Fóstbrœðra saga () or The Saga of the Sworn Brothers is one of the Icelanders' sagas. It relates the deeds of the sworn brothers Þorgeir and Þormóðr in early 11th century Iceland and abroad. Þorgeir is a capable and insanely brave warrior. He kills people for trifles and for sport. Þormóðr is a more complicated character; warrior, trouble-maker, womanizer and poet. The saga contains poetry attributed to him, including parts of a lay on his blood brother.
It is said that a cairn called Þorgeirsdys, identifies the place of death and burial of Þorgeir. This is located on the Hraunhafnartangi peninsula, just south of the modern lighthouse.

Manuscripts and dating

The saga survives in three early manuscripts. Each has a rather different version of the text:
 Hauksbók (earlier fourteenth century), beginning missing due to lost pages
 Möðruvallabók (mid-fourteenth century), end missing due to lost pages
 Flateyjarbók (c. 1390)

The date of composition of the lost written archetype of Fóstbrœðra saga has been the subject of considerable dispute. Sigurður Nordal argued for ca. 1200 (Björn K. Þórólfsson and Guðni Jónsson 1943: lxxii) whereas Jónas Kristjánsson argued for the end of the century (1972, 310). There is no clear consensus, though Andersson's 2013 analysis preferred an early dating of 'presumably not much later than 1200' (2013, 72).

A long-standing controversy centers on which manuscripts represent the most original version. In particular, the debate has focused on several unusual "clauses" (Icelandic klausur) or asides in the saga which do not fit in with conventional saga style. These have been understood both as late interpolations and as signs of an early, developing saga style (Jónas Kristjánsson 1972).
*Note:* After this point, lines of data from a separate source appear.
/-- The request at the head of the arrival buffer that may be taken: the downstream requests of the one before it have all
been granted (R142). -/
def headRequest (s : State) : Option HostRequest :=
  match s.link.hostDown, s.link.arrival with
  | [], r :: _ => if mustWait s r then none else some r
  | _, _ => none

/-! ## Responses (R146) -/

/-- Delivery of a read marked as reaching the last view byte closes the pass it was translated in (R125). -/
def passDelivered (p : Option (BitVec 16)) (s : State) : State :=
  match p with
  | some n => if s.steady.pass.number = n then closePass s else s
  | none => s

/-- Every fetch of the entry has returned. -/
def ReadEntry.ready (e : ReadEntry) : Bool := e.fetches.all (·.returned)

/-- The entry with a host tag is delivered upstream if it is ready, and cleared (R146). -/
def deliverTag (tag : Nat) (s : State) : State :=
  match s.link.readMap.find? (fun e => e.tag == tag) with
  | some e =>
    if e.ready then
      passDelivered e.pass (s.onLink (fun l =>
        { l with readMap := l.readMap.filter (fun e => e.tag != tag),
                 delivered := { tag := tag, error := e.error, bytes := e.bytes } :: l.delivered }))
    else s
  | none => s

/-- The entry of a host tag with `f` applied. -/
def onEntry (tag : Nat) (f : ReadEntry → ReadEntry) (s : State) : State :=
  s.onLink (fun l => { l with readMap := l.readMap.map (fun e => if e.tag = tag then f e else e) })

/-- The number of fetches of a host tag. -/
def fetchCount (s : State) (tag : Nat) : Nat :=
  match s.link.readMap.find? (fun e => e.tag == tag) with
  | some e => e.fetches.length
  | none => 0

/-- A fetch for host tag `tag`: `words` words at `addr`, of which `count` bytes after the first `skip` go to byte
`place` of the response.  Fetch j carries downstream tag 4t + j (R146). -/
def addFetch (tag addr words place skip count : Nat) (s : State) : State :=
  let d := 4 * tag + fetchCount s tag
  sendDown (.read d addr words)
    (onEntry tag (fun e => { e with fetches := e.fetches ++
      [{ dtag := d, place := place, skip := skip, count := count, granted := false, returned := false }] }) s)

/-! ## Plain and Control Block pieces (R143, R145) -/

/-- A plain write piece is forwarded. -/
def forwardWrite (p : Piece) (s : State) : State := sendDown (.write p.addr p.data) s

/-- The Control Block fields a write piece covers, in address order (R145, R172). -/
def blockFields (base : Nat) (p : Piece) : List BlockField :=
  let word := fun (off : Nat) => if p.addr ≤ base + off then p.data[(base + off - p.addr) / 16]? else none
  (match word 0x00 with
    | some w => [.tail (w.extractLsb' 0 16), .toggle (w.getLsbD 32)]
    | none => []) ++
  (match word 0x10 with
    | some w => [.head (w.extractLsb' 0 16), .mask (w.extractLsb' 32 8)]
    | none => [])

/-- Entries taken from the ring but not passed by the head (R151). -/
def inHandCount (c : CommandUnit) : Nat :=
  match c.cycle with
  | .idle => 0
  | _ => 1

/-- A command tail handed over (R151). -/
def takeTail (t : BitVec 16) (addr : Nat) (s : State) : State :=
  if t = s.command.tail then s
  else
    let d := (t - s.command.head).toNat
    if inHandCount s.command ≤ d ∧ d ≤ 256 then { s with command := { s.command with tail := t } }
    else raiseFault .badCommandTail addr s

/-- The trigger toggle goes through the Command Unit to the Capture Unit (R145, R150), which compares it with the
acknowledge as it is handed on: an equal one is no trigger, also while an earlier flip waits to be taken (R132, section
8.3). -/
def handToggle (v : Bool) (s : State) : State :=
  if v = s.capture.acknowledge then s
  else { s with capture := { s.capture with messages := s.capture.messages ++ [.toggle v] } }

/-- A covered field is handed to its owner (R145); `addr` is the first Control Block address of the piece. -/
def handField (addr : Nat) (s : State) (f : BlockField) : State :=
  match f with
  | .tail t => takeTail t addr s
  | .toggle v => handToggle v s
  | .head h => takeHead h addr s
  | .mask m => takeMask m s

/-- A plain write piece: the Control Block fields it covers are handed over, and it is forwarded (R143, R145).  A fault names
the first address of the piece in the Control Block (DESIGN CHOICE, log entry 11). -/
def plainWrite (p : Piece) (s : State) : State :=
  forwardWrite p ((blockFields (controlBase s) p).foldl (handField (max p.addr (controlBase s))) s)

/-- A plain read piece: one fetch at its own address (R146). -/
def plainRead (tag : Nat) (p : Piece) (s : State) : State := addFetch tag p.addr p.words p.place 0 (16 * p.words) s

/-! ## Capture aperture requests (R9 to R14, R144) -/

/-- A capture aperture write piece (R9); in STANDBY it is dropped under APERTURE_INACTIVE (R144). -/
def capturePieceWrite (now : Nat) (p : Piece) (s : State) : State :=
  match s.command.mode with
  | .view => captureWrite now p.addr (p.addr - s.command.config.captureBase) p.data s
  | .standby => raiseFault .apertureInactive p.addr s

/-- The fetch of a capture aperture read piece: its bytes below the frame size, from the filling slot (R14). -/
def captureRead (tag off : Nat) (p : Piece) (s : State) : State :=
  match s.slots.tracker.inProgress with
  | some (_, i) =>
    let n := min p.words ((frameSize s - off) / 16)
    if n = 0 then s else addFetch tag (slotBase s i + off) n p.place 0 (16 * n) s
  | none => s

/-- A capture aperture read piece (R14); in STANDBY it is answered with zeros under APERTURE_INACTIVE (R144). -/
def capturePieceRead (tag : Nat) (p : Piece) (s : State) : State :=
  match s.command.mode with
  | .view => captureRead tag (p.addr - s.command.config.captureBase) p s
  | .standby => raiseFault .apertureInactive p.addr s

/-! ## View aperture requests (R121 to R124, R144) -/

/-- A run of `n` physical bytes at `phys`, for byte `place` of the response: the words that cover it, in fetches of at
most 32 words (R123): of a run that 33 words cover, the first 32 and then the last (DESIGN CHOICE, log entry 63). -/
def fetchRun (tag place phys n : Nat) (s : State) : State :=
  let skip := phys % 16
  let base := phys - skip
  let words := (skip + n + 15) / 16
  if words ≤ Config.maxWords then addFetch tag base words place skip n s
  else
    let first := 16 * Config.maxWords - skip
    addFetch tag (base + 16 * Config.maxWords) (words - Config.maxWords) (place + first) 0 (n - first)
      (addFetch tag base Config.maxWords place skip first s)

/-- The marks a read handled in an open pass leaves (R123): the last view byte, and a start in a line other than 0. -/
def markViewRead (tag off n : Nat) (s : State) : State :=
  let g := s.steady.pass.geometry
  let s := if g.pitch ≤ off then
      s.onSteady (fun c => { c with pass := { c.pass with leftLineZero := true } }) else s
  if g.size ≤ off + n then onEntry tag (fun e => { e with pass := some s.steady.pass.number }) s else s

/-- A read that starts below the view size, in an open pass (R123, R124): its bytes below the view size are translated
in OPEN, and zeros in BLANK. -/
def readInPass (tag place off n : Nat) (s : State) : State :=
  let g := s.steady.pass.geometry
  let s := markViewRead tag off n s
  match s.steady.pass.status with
  | .opened =>
    (viewRuns g off (min n (g.size - off))).foldl (fun s r => fetchRun tag (place + r.1) r.2.1 r.2.2 s) s
  | _ => s

/-- The pass a read that starts below the view size finds (R121, R122, R125): one opens when it is CLOSED; a read
starting in line 0 after line 0 was left closes it and opens a new one, and the Status Block's change to CLOSED is noted
where it is made (R169; log entry 13).  The open chain runs behind the pin messages that wait: a review pin among them is
answered first, and the chain resolves the source it has left (DESIGN CHOICE, log entry 14). -/
def passForRead (addr off : Nat) (s : State) : State :=
  match s.steady.pass.status with
  | .closed => openChain addr (flushPins (2 * s.slots.pinMessages.length) s)
  | _ =>
    if s.steady.pass.leftLineZero && decide (off < s.steady.pass.geometry.pitch) then
      let s := noteStatus s (closePass s)
      openChain addr (flushPins (2 * s.slots.pinMessages.length) s)
    else s

/-- A view read piece in VIEW (R121 to R124); VIEW_BEYOND begins to wait before the VIEW_NO_FRAME of a pass that opens BLANK
(DESIGN CHOICE, log entry 60), and the pass the read finds is noted for the Status Block before its delivery can close it
(R169; log entry 13). -/
def viewRead (tag off : Nat) (p : Piece) (s : State) : State :=
  let n := 16 * p.words
  let size := (viewGeometry s).size
  if !s.steady.geometryValid then raiseFault .viewNoView p.addr s
  else if size ≤ off then raiseFault .viewBeyond p.addr s
  else
    let s := if size < off + n then raiseFault .viewBeyond p.addr s else s
    readInPass tag p.place off n (noteStatus s (passForRead p.addr off s))

/-- A view aperture read piece (R123); in STANDBY it is answered with zeros under APERTURE_INACTIVE (R144). -/
def viewPieceRead (tag : Nat) (p : Piece) (s : State) : State :=
  match s.command.mode with
  | .view => viewRead tag (p.addr - s.command.config.viewBase) p s
  | .standby => raiseFault .apertureInactive p.addr s

/-- A view aperture write piece is dropped with VIEW_WRITE (R124), and in STANDBY with APERTURE_INACTIVE (R144). -/
def viewPieceWrite (p : Piece) (s : State) : State :=
  match s.command.mode with
  | .view => raiseFault .viewWrite p.addr s
  | .standby => raiseFault .apertureInactive p.addr s

/-! ## Taking a request (R142) -/

/-- A write piece is handled by its class (R143). -/
def writePiece (now : Nat) (s : State) (p : Piece) : State :=
  match p.region with
  | .plain => plainWrite p s
  | .capture => capturePieceWrite now p s
  | .view => viewPieceWrite p s

/-- A read piece is handled by its class (R143). -/
def readPiece (tag : Nat) (s : State) (p : Piece) : State :=
  match p.region with
  | .plain => plainRead tag p s
  | .capture => capturePieceRead tag p s
  | .view => viewPieceRead tag p s

/-- The head request leaves the arrival buffer. -/
def popArrival (s : State) : State := s.onLink (fun l => { l with arrival := l.arrival.tail })

/-- The head request `r` is taken, which is its arrival: its pieces are handled in address order, by the ranges and the mode
in force, and a read with no fetch is delivered at once (R142 to R146); `now` is the time of a frame start. -/
def takeRequest (now : Nat) (r : HostRequest) (s : State) : State :=
  match r with
  | .read tag _ n =>
    deliverTag tag.toNat ((requestPieces s r).foldl (readPiece tag.toNat)
      ((popArrival s).onLink (fun l => { l with readMap := l.readMap ++ [readEntry tag.toNat n] })))
  | .write _ _ => (requestPieces s r).foldl (writePiece now) (popArrival s)

/-- The head request is taken when it is of the row's kind. -/
def takeHeadIf (kind : State → HostRequest → Bool) (now : Nat) (s : State) : Host.Outcome State Fault Refusal :=
  match headRequest s with
  | some r => if kind s r then finish s (takeRequest now r s) else notDue s
  | none => notDue s

/-! ## The rows of an arrival (DESIGN CHOICE, log entry 10) -/

/-- The request has a piece of class `g`. -/
def reaches (g : Region) (s : State) (r : HostRequest) : Bool := (requestPieces s r).any (fun p => p.region == g)

/-- The request is a write. -/
def isWrite : HostRequest → Bool
  | .write _ _ => true
  | .read _ _ _ => false

/-- The Control Block fields the request hands over: those its plain pieces cover, when it is a write (R145). -/
def requestFields (s : State) (r : HostRequest) : List BlockField :=
  if isWrite r then
    (requestPieces s r).flatMap (fun p => if p.region = .plain then blockFields (controlBase s) p else [])
  else []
The skaldic stanzas attributed to Þormóðr kolbrúnarskáld Bersason appear genuine (according to Guðni Jónsson in Björn K. Þórólfsson and Guðni Jónsson 1943: lxi); he would have composed ca. 1010-1030 (according to Guðni Jónsson in Björn K. Þórólfsson and Guðni Jónsson 1943: lxix).

Critical reception
In the words of Lee M. Hollander (1949, 75),

The saga of the Sworn Brothers, Thorgeir and Thormod, occupies a position of secondary importance among the Old Icelandic family sagas—at least, it is not a favorite. There are good reasons for this: it does not have the scope and weight of such sagas as Njála, Eigla, Laxdæla, nor the depth and classic form of such as Hrafnkels saga, Gísla saga, Thorsteins saga hvíta; nor do students of Germanic antiquities value it because of any wealth of specific information on the history, religion, culture, laws of the Old North.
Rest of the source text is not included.